What you should do:
Starting at the line that has "not serve the" and stopping after the line that has "let s := s.noteUnit source cid region va", reproduce the listing below exactly; omit everything else.

Information supplied:
=== Section Start ===

/-- The packets that token k covers. -/
def tokenPackets (t : Transfer) (k : Nat) : List Nat :=
  (rangeFrom (t.prefixed + 4 * k) 4).filter fun n => decide (n < packetCount t.len)

/-- A packet has landed. -/
def landed (t : Transfer) (n : Nat) : Bool := t.packets.any fun p => p.n == n && p.landed

/-- Every packet has been read, and has landed. -/
def allRead (t : Transfer) : Bool := t.packets.length == packetCount t.len
def allLanded (t : Transfer) : Bool := t.allRead && t.packets.all (·.landed)

/-- A token is outstanding: granted, and not all of its packets landed (R168). -/
def outstanding (t : Transfer) (k : Token) : Bool := k.granted && !(t.tokenPackets k.k).all t.landed

/-- The plan of a transfer (R174). -/
def plan? (t : Transfer) : Option PlanRec := match t.kind with | .rscat r => some r | _ => none

end Transfer

namespace State

/-! ### Bytes of a range that a unit reads or writes -/

/-- The place of n bytes of one page that a unit of a core reads or writes by R82 (R172, R174); home is the core that a
home-core address names. -/
def unitLoc (s : State) (cid home region : Nat) (va : Word) (n : Nat) (write : Bool) : Option Loc :=
  let scratch := fun (h off : Nat) =>
    if 0x60000 < off + n ∨ s.scratchLocked h off n write ∨ (h ≠ cid ∧ !s.livePitch h region) then none
    else some ({ home := .scratch h, addr := off } : Loc)
  match windowOf va with
  | .malformed => none
  | .scratch off => scratch cid off
  | .peer f off => scratch (if f = 0xFFF then home else f) off
  | .global a =>
    match s.unitPlace cid region a write with
    | .ok l => if l.home.isNode || s.globalLocked cid region a n write then none else some l
    | .error _ => none

/-- The parts of a range that lie in one unit of 16 bytes each: the offset of each from the first byte, and its length. -/
def unitPieces (va : Word) (n : Nat) : List (Nat × Nat) :=
  let a := va.toNat % 16
  ((List.range ((a + n + 15) / 16)).map fun i =>
    let lo := Nat.max a (16 * i)
    (lo - a, Nat.min (a + n) (16 * i + 16) - lo))

/-- The walk that a unit of a core needs for an address that no TLB holds meets what errors its entries have (R270, R280). -/
def noteUnit (s : State) (source cid region : Nat) (va : Word) : State :=
  let d := dieOf cid
  match windowOf va with
  | .global a =>
    if ((tlbLookup (s.core cid).tlb region a).orElse fun _ => tlbLookup (s.die d).tlb region a).isSome then s
    else s.noteWalk region a d source
  | _ => s

/-- Part of a unit that a unit of a source reads: none where a check fails, the tier's link is down or it does not serve the
read (R274), or an error is lasting, which is logged (R91, R275, R282). -/
def unitFetch (s : State) (source cid home region : Nat) (tierOk : Bool) (va : Word) (n : Nat) : Option (List Byte) × State :=
  let s := s.noteUnit source cid region va
  match s.unitLoc cid home region va n false with
  | none => (none, s)
  | some l =>
    if l.tier && (!tierOk || s.tierLost l.pa) then (none, s)
    else
      let e := if s.errorFree then (false, s) else s.eccRead l n source
      if e.1 then (none, e.2) else (some (e.2.readLoc l n), e.2.useL2 l)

=== Section End ===

Output of the exercise:
/-- Part of a unit that a unit of a source reads: none where a check fails, the tier's link is down or it does not serve the
read (R274), or an error is lasting, which is logged (R91, R275, R282). -/
def unitFetch (s : State) (source cid home region : Nat) (tierOk : Bool) (va : Word) (n : Nat) : Option (List Byte) × State :=
  let s := s.noteUnit source cid region va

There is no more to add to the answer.